#### SOURCE MATERIAL
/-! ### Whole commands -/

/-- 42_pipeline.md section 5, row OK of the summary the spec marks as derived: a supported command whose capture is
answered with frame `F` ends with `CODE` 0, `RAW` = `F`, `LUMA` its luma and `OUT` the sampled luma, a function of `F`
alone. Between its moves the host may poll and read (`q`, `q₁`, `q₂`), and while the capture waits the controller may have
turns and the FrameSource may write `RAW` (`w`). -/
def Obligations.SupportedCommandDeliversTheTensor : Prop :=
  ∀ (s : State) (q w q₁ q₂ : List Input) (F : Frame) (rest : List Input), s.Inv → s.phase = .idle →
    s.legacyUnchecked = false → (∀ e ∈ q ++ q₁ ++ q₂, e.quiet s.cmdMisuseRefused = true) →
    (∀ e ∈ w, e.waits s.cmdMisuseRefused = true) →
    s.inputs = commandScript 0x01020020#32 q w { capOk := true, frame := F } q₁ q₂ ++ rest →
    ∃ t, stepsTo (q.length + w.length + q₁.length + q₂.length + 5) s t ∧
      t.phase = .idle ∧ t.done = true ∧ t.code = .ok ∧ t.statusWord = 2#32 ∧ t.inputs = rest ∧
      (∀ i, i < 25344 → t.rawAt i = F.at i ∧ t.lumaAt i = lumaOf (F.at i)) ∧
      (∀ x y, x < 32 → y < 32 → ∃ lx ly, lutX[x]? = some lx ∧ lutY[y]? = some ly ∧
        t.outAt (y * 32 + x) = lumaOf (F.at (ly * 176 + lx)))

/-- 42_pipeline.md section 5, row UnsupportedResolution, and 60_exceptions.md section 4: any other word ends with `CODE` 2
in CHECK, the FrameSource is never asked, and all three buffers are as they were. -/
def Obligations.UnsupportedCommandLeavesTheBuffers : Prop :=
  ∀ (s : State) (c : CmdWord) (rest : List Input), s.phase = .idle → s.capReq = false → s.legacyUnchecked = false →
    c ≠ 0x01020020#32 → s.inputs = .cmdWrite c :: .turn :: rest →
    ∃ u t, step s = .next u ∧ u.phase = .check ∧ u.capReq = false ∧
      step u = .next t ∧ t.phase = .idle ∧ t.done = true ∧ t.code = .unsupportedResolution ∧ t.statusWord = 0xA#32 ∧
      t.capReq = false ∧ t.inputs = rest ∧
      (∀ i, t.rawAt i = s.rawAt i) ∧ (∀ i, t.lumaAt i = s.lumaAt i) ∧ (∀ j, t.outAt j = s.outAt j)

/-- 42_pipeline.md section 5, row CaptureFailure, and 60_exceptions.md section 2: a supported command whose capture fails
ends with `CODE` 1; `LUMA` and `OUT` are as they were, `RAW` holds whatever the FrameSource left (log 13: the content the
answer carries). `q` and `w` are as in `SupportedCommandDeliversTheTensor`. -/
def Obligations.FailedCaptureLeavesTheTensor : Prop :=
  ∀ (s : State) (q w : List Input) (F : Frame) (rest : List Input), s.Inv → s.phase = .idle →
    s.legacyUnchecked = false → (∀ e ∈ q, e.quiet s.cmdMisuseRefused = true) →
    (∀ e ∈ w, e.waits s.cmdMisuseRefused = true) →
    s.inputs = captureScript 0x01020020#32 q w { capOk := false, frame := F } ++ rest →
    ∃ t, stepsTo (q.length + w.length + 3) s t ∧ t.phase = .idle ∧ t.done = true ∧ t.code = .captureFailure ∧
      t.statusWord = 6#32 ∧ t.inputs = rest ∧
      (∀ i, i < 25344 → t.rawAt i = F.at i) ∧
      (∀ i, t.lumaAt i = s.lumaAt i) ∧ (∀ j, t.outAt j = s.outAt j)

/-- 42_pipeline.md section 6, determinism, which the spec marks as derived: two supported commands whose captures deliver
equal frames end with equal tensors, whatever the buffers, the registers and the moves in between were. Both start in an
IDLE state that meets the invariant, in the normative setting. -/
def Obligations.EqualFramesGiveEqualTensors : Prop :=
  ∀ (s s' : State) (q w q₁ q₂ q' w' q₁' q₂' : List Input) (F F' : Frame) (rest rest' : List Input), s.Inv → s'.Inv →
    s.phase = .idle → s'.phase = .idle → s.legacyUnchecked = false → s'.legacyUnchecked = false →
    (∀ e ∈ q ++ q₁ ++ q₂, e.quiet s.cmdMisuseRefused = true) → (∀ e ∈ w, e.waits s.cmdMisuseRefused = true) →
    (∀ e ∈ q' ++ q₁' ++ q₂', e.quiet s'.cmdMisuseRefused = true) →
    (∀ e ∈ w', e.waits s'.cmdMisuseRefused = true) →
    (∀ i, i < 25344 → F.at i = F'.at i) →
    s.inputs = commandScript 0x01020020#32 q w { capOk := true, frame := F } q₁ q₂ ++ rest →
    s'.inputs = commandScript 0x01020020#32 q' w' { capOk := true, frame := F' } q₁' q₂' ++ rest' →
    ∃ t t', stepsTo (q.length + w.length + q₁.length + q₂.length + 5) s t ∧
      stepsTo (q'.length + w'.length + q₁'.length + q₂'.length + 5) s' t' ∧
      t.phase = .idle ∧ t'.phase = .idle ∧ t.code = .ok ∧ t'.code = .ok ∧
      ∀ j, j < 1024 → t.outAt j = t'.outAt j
########
> _TASK OBJECTIVE_
Look over the listing above. Pick out and copy every line that includes "spec".

> _ANSWER TO THIS EXERCISE_
/-- 42_pipeline.md section 5, row OK of the summary the spec marks as derived: a supported command whose capture is
/-- 42_pipeline.md section 6, determinism, which the spec marks as derived: two supported commands whose captures deliver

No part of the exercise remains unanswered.